-- Records for this task follows --

/-- A match split over two bursts, and one where the last burst has none. -/
theorem witness_UnborderedMarkerIsFoundExactly :
    let s : State := { State.initial small with cfg := configOf 0 .one .one [0x12, 0x34, 0x56] }
    s.Inv ∧ s.cfg.valid = true ∧ s.sync.mode = .hunting ∧ s.sync.m = 0 ∧ MarkerUnbordered s.cfg.markerBytes ∧
      (∀ w ∈ [[0x12#8, 0x12#8], [0x34#8]] ++ [[0x56#8]], w.length < s.params.ringCapacity) ∧
      ¬ s.cfg.markerBytes <:+: [[0x12#8, 0x12#8], [0x34#8]].flatten ∧
      s.cfg.markerBytes <:+: [[0x12#8, 0x12#8], [0x34#8]].flatten ++ [0x56#8] ∧
      ¬ s.cfg.markerBytes <:+: [[0x12#8, 0x12#8], [0x34#8]].flatten ++ [0x55#8] :=
  ⟨inv_of_hunting (by decide +kernel) rfl, rfl, rfl, rfl, unbordered_123456, by decide, by decide, by decide, by decide⟩

theorem witness_NoLockWithoutTheMarker :
    (hunting .one .one).Inv ∧ (hunting .one .one).cfg.valid = true ∧ (hunting .one .one).sync.mode = .hunting ∧
      (hunting .one .one).sync.m = 0 ∧ (∀ w ∈ [[0xAA#8], [0xAA#8, 0x00#8, 0x55#8]], w.length < (hunting .one .one).params.ringCapacity) ∧
      ¬ (hunting .one .one).cfg.markerBytes <:+: [[0xAA#8], [0xAA#8, 0x00#8, 0x55#8]].flatten :=
  ⟨inv_hunting _ _, rfl, rfl, rfl, by decide, by decide⟩

theorem witness_EveryBorderedMarkerIsMissedSomewhere :
    1 ≤ [0xAA#8, 0xAA#8, 0x55#8].length ∧ [0xAA#8, 0xAA#8, 0x55#8].length ≤ 8 ∧ ¬ MarkerUnbordered [0xAA#8, 0xAA#8, 0x55#8] :=
  ⟨by decide, by decide, fun h => h 2 1 (by decide) (by decide) (by decide) (by decide) (by decide)⟩

theorem witness_BytesBehindTheMarkerAreLost :
    (hunting .one .one).Inv ∧ (hunting .one .one).cfg.valid = true ∧ (hunting .one .one).sync.mode = .hunting ∧
      (hunting .one .one).sync.m = 0 ∧
      (hunting .one .one).cfg.n.toNat + (List.replicate 13 0xAA#8).length < (hunting .one .one).params.ringCapacity :=
  ⟨inv_hunting _ _, rfl, rfl, rfl, by decide⟩

/-- LEN_B0 in form ONE (40 is the longest payload here, 41 and 80 are errors), in form TWO, and LEN_B1. -/
theorem witness_LengthByteStep :
    let one := inPhase .one .one .lenB0 0 0 0 0 []
    let two := inPhase .two .one .lenB0 0 0 0 0 []
    let second := inPhase .two .one .lenB1 5 0 0 0 []
    (one.Inv ∧ one.cfg.valid = true ∧ one.sync.mode = .inFrame ∧ one.frame.phase = .lenB0 ∧ 128 ≤ (0x80#8).toNat ∧
      ¬ one.params.maxPayload < (40#8).toNat ∧ one.params.maxPayload < (41#8).toNat) ∧
    (two.Inv ∧ two.sync.mode = .inFrame ∧ two.frame.phase = .lenB0 ∧ two.cfg.lenForm = .two) ∧
    (second.Inv ∧ second.sync.mode = .inFrame ∧ second.frame.phase = .lenB1 ∧
      second.params.maxPayload < second.frame.rxLen.toNat + 128 * (1#8).toNat) :=
  ⟨⟨inv_lenB0 _ _, rfl, rfl, rfl, by decide, by decide, by decide⟩, ⟨inv_lenB0 _ _, rfl, rfl, rfl⟩, inv_lenB1, rfl, rfl, by decide⟩

/-- The engine of this hardware takes a second length byte. -/
theorem witness_LengthByteStep_accepted :
    let s : State := { inPhase .two .one .lenB1 5 0 0 0 [] with params := Params.thisHardware }
    s.Inv ∧ s.cfg.valid = true ∧ s.sync.mode = .inFrame ∧ s.frame.phase = .lenB1 ∧ (0xFF#8 ≠ 0) ∧
      ¬ s.params.maxPayload < s.frame.rxLen.toNat + 128 * (0xFF#8).toNat :=
  ⟨inv_of_inFrame (by decide +kernel) (by simp [State.FrameShape, inPhase, hunting, configOf, Phase.code])
    (by simp [State.FieldsAsReceived, inPhase, Phase.code]), rfl, rfl, rfl, by decide, by decide⟩

/-- An error, a delivery of an empty payload, and a type that goes on to the checksum or to a second byte. -/
theorem witness_TypeByteStep :
    let empty := inPhase .one .one .typeB0 0 0 0 0 []
    let more := inPhase .one .two .typeB0 4 0 0 0 []
    let second := inPhase .one .two .typeB1 4 1 0 0 []
    let secondEmpty := inPhase .one .two .typeB1 0 1 0 0 []
    (empty.Inv ∧ empty.cfg.valid = true ∧ empty.sync.mode = .inFrame ∧ empty.frame.phase = .typeB0 ∧ empty.frame.rxLen = 0 ∧
      empty.cfg.typeForm ≠ .two ∧ 128 ≤ (0x80#8).toNat ∧ ¬ 128 ≤ (0x7F#8).toNat) ∧
    (more.Inv ∧ more.sync.mode = .inFrame ∧ more.frame.phase = .typeB0 ∧ more.cfg.typeForm = .two ∧ more.frame.rxLen ≠ 0) ∧
    (second.Inv ∧ second.sync.mode = .inFrame ∧ second.frame.phase = .typeB1 ∧ second.frame.rxLen ≠ 0) ∧
    (secondEmpty.Inv ∧ secondEmpty.sync.mode = .inFrame ∧ secondEmpty.frame.phase = .typeB1 ∧ secondEmpty.frame.rxLen = 0) :=
  ⟨⟨inv_typeB0 _ _ (.inl rfl), rfl, rfl, rfl, rfl, by decide, by decide, by decide⟩,
    ⟨inv_typeB0 _ _ (.inr rfl), rfl, rfl, rfl, by decide⟩, ⟨inv_typeB1 _ (.inr rfl), rfl, rfl, by decide⟩,
    inv_typeB1 _ (.inl rfl), rfl, rfl, rfl⟩

/-- L = 31 takes one checksum byte, L = 32 two. -/
theorem witness_ChecksumByteStep :
    let narrow := inPhase .one .two .csB0 31 0x1001 0 0 []
    let wide := inPhase .one .two .csB0 32 0x1001 0 0 []
    let second := inPhase .one .two .csB1 32 0x1001 0xE0 0 []
    (narrow.Inv ∧ narrow.cfg.valid = true ∧ narrow.sync.mode = .inFrame ∧ narrow.frame.phase = .csB0 ∧
      ¬ 32 ≤ narrow.frame.rxLen.toNat) ∧
    (wide.Inv ∧ wide.sync.mode = .inFrame ∧ wide.frame.phase = .csB0 ∧ 32 ≤ wide.frame.rxLen.toNat) ∧
    (second.Inv ∧ second.sync.mode = .inFrame ∧ second.frame.phase = .csB1) :=
  ⟨⟨inv_csB0 _ (.inl rfl), rfl, rfl, rfl, by decide⟩, ⟨inv_csB0 _ (.inr rfl), rfl, rfl, by decide⟩, inv_csB1, rfl, rfl⟩

/-- The last byte of W2, right (40) and wrong (41). -/
theorem witness_PayloadByteStep :
    beforeLast.Inv ∧ beforeLast.cfg.valid = true ∧ beforeLast.sync.mode = .inFrame ∧ beforeLast.frame.phase = .payload ∧
      [0x10#8, 0x20#8, 0x30#8].length = beforeLast.frame.rxCount.toNat ∧
      (∀ (i : Nat) (h : i < [0x10#8, 0x20#8, 0x30#8].length), beforeLast.pbufByte i = some ([0x10#8, 0x20#8, 0x30#8][i]'h)) ∧
      beforeLast.frame.rxCount.toNat + 1 = beforeLast.frame.rxLen.toNat ∧
      wireSum ([0x10#8, 0x20#8, 0x30#8] ++ [0x40#8]) % 256 = beforeLast.frame.rxCsx.toNat ∧
      wireSum ([0x10#8, 0x20#8, 0x30#8] ++ [0x41#8]) % 256 ≠ beforeLast.frame.rxCsx.toNat :=
  ⟨inv_beforeLast, rfl, rfl, rfl, by decide, by decide, by decide, by decide, by decide⟩

/-- A payload byte that is not the last. -/
theorem witness_PayloadByteStep_notLast :
    let s := inPhase .one .two .payload 4 0x1001 0xA0 0 []
    s.Inv ∧ s.cfg.valid = true ∧ s.sync.mode = .inFrame ∧ s.frame.phase = .payload ∧ ([] : List Byte).length = s.frame.rxCount.toNat ∧
      (∀ (i : Nat) (h : i < ([] : List Byte).length), s.pbufByte i = some (([] : List Byte)[i]'h)) ∧
      s.frame.rxCount.toNat + 1 ≠ s.frame.rxLen.toNat :=
  ⟨inv_of_inFrame (by decide +kernel)
      (by simp [State.FrameShape, inPhase, hunting, configOf, State.initial, small, Phase.code, fitsForm])
      (by simp [State.FieldsAsReceived, inPhase, hunting, configOf, Phase.code, fitsForm]),
    rfl, rfl, rfl, rfl, by simp, by decide⟩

-- Records for this task concluded --

Instructions to follow:
What lines of the data contain the string "FrameShape"? List them.

Expected answer:
  ⟨inv_of_inFrame (by decide +kernel) (by simp [State.FrameShape, inPhase, hunting, configOf, Phase.code])
      (by simp [State.FrameShape, inPhase, hunting, configOf, State.initial, small, Phase.code, fitsForm])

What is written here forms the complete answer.